> INFORMATION SHOWN
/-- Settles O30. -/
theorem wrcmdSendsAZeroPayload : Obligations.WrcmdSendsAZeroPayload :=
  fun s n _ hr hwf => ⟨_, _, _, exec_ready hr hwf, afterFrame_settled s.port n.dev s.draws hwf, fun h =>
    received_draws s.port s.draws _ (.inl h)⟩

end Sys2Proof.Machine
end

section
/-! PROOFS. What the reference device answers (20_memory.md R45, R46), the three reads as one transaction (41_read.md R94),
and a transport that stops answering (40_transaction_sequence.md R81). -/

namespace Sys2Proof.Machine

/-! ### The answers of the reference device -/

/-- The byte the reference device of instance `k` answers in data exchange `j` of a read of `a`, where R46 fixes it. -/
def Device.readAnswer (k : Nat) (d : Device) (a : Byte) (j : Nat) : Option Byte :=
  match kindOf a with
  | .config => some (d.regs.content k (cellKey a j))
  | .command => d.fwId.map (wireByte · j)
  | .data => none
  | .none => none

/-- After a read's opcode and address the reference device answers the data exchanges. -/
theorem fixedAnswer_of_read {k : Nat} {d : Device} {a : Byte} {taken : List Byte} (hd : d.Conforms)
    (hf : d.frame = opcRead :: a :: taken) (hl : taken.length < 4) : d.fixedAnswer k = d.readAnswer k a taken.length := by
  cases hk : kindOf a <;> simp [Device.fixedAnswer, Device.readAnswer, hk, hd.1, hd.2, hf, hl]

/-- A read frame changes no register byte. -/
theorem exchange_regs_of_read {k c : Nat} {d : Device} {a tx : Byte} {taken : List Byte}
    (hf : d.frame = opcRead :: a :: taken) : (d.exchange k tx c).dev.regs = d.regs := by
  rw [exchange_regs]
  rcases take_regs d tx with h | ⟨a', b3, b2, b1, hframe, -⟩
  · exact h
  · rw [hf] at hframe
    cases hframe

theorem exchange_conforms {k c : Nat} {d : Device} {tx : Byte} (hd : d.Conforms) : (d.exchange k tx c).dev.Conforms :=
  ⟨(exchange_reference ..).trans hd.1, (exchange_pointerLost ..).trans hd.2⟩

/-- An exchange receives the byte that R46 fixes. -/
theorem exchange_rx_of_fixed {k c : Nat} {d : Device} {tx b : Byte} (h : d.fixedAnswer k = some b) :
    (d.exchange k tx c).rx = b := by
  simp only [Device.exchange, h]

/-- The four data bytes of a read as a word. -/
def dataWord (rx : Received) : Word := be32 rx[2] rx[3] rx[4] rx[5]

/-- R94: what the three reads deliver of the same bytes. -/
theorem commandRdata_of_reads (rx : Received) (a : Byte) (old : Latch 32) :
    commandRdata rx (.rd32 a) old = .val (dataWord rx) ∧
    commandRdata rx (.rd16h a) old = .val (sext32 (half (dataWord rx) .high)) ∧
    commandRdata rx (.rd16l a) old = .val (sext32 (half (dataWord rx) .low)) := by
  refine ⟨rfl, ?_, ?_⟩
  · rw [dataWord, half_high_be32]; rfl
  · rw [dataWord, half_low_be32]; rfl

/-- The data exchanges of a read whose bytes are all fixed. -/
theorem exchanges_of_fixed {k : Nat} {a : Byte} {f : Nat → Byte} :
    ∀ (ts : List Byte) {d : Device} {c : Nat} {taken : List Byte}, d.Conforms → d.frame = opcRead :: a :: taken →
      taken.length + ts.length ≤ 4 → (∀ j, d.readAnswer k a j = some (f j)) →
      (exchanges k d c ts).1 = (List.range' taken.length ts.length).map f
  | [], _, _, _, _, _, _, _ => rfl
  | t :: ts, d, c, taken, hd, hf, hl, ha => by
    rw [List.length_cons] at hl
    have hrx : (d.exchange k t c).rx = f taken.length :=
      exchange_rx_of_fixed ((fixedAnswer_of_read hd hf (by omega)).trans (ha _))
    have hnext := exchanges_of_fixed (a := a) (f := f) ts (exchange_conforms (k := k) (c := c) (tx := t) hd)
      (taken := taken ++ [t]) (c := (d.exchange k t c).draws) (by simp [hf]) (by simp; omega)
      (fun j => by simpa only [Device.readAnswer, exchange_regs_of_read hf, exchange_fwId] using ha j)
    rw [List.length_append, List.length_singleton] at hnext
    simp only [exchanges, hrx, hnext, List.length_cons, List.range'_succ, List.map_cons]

> ABOUT THIS TASK
Every entry is to be retyped word for word.

> REPLY TO THE EXERCISE
/-- Settles O30. -/
theorem wrcmdSendsAZeroPayload : Obligations.WrcmdSendsAZeroPayload :=
  fun s n _ hr hwf => ⟨_, _, _, exec_ready hr hwf, afterFrame_settled s.port n.dev s.draws hwf, fun h =>
    received_draws s.port s.draws _ (.inl h)⟩

end Sys2Proof.Machine
end

section
/-! PROOFS. What the reference device answers (20_memory.md R45, R46), the three reads as one transaction (41_read.md R94),
and a transport that stops answering (40_transaction_sequence.md R81). -/

namespace Sys2Proof.Machine

/-! ### The answers of the reference device -/

/-- The byte the reference device of instance `k` answers in data exchange `j` of a read of `a`, where R46 fixes it. -/
def Device.readAnswer (k : Nat) (d : Device) (a : Byte) (j : Nat) : Option Byte :=
  match kindOf a with
  | .config => some (d.regs.content k (cellKey a j))
  | .command => d.fwId.map (wireByte · j)
  | .data => none
  | .none => none

/-- After a read's opcode and address the reference device answers the data exchanges. -/
theorem fixedAnswer_of_read {k : Nat} {d : Device} {a : Byte} {taken : List Byte} (hd : d.Conforms)
    (hf : d.frame = opcRead :: a :: taken) (hl : taken.length < 4) : d.fixedAnswer k = d.readAnswer k a taken.length := by
  cases hk : kindOf a <;> simp [Device.fixedAnswer, Device.readAnswer, hk, hd.1, hd.2, hf, hl]

/-- A read frame changes no register byte. -/
theorem exchange_regs_of_read {k c : Nat} {d : Device} {a tx : Byte} {taken : List Byte}
    (hf : d.frame = opcRead :: a :: taken) : (d.exchange k tx c).dev.regs = d.regs := by
  rw [exchange_regs]
  rcases take_regs d tx with h | ⟨a', b3, b2, b1, hframe, -⟩
  · exact h
  · rw [hf] at hframe
    cases hframe

theorem exchange_conforms {k c : Nat} {d : Device} {tx : Byte} (hd : d.Conforms) : (d.exchange k tx c).dev.Conforms :=
  ⟨(exchange_reference ..).trans hd.1, (exchange_pointerLost ..).trans hd.2⟩

/-- An exchange receives the byte that R46 fixes. -/
theorem exchange_rx_of_fixed {k c : Nat} {d : Device} {tx b : Byte} (h : d.fixedAnswer k = some b) :
    (d.exchange k tx c).rx = b := by
  simp only [Device.exchange, h]

/-- The four data bytes of a read as a word. -/
def dataWord (rx : Received) : Word := be32 rx[2] rx[3] rx[4] rx[5]

/-- R94: what the three reads deliver of the same bytes. -/
theorem commandRdata_of_reads (rx : Received) (a : Byte) (old : Latch 32) :
    commandRdata rx (.rd32 a) old = .val (dataWord rx) ∧
    commandRdata rx (.rd16h a) old = .val (sext32 (half (dataWord rx) .high)) ∧
    commandRdata rx (.rd16l a) old = .val (sext32 (half (dataWord rx) .low)) := by
  refine ⟨rfl, ?_, ?_⟩
  · rw [dataWord, half_high_be32]; rfl
  · rw [dataWord, half_low_be32]; rfl

/-- The data exchanges of a read whose bytes are all fixed. -/
theorem exchanges_of_fixed {k : Nat} {a : Byte} {f : Nat → Byte} :
    ∀ (ts : List Byte) {d : Device} {c : Nat} {taken : List Byte}, d.Conforms → d.frame = opcRead :: a :: taken →
      taken.length + ts.length ≤ 4 → (∀ j, d.readAnswer k a j = some (f j)) →
      (exchanges k d c ts).1 = (List.range' taken.length ts.length).map f
  | [], _, _, _, _, _, _, _ => rfl
  | t :: ts, d, c, taken, hd, hf, hl, ha => by
    rw [List.length_cons] at hl
    have hrx : (d.exchange k t c).rx = f taken.length :=
      exchange_rx_of_fixed ((fixedAnswer_of_read hd hf (by omega)).trans (ha _))
    have hnext := exchanges_of_fixed (a := a) (f := f) ts (exchange_conforms (k := k) (c := c) (tx := t) hd)
      (taken := taken ++ [t]) (c := (d.exchange k t c).draws) (by simp [hf]) (by simp; omega)
      (fun j => by simpa only [Device.readAnswer, exchange_regs_of_read hf, exchange_fwId] using ha j)
    rw [List.length_append, List.length_singleton] at hnext
    simp only [exchanges, hrx, hnext, List.length_cons, List.range'_succ, List.map_cons]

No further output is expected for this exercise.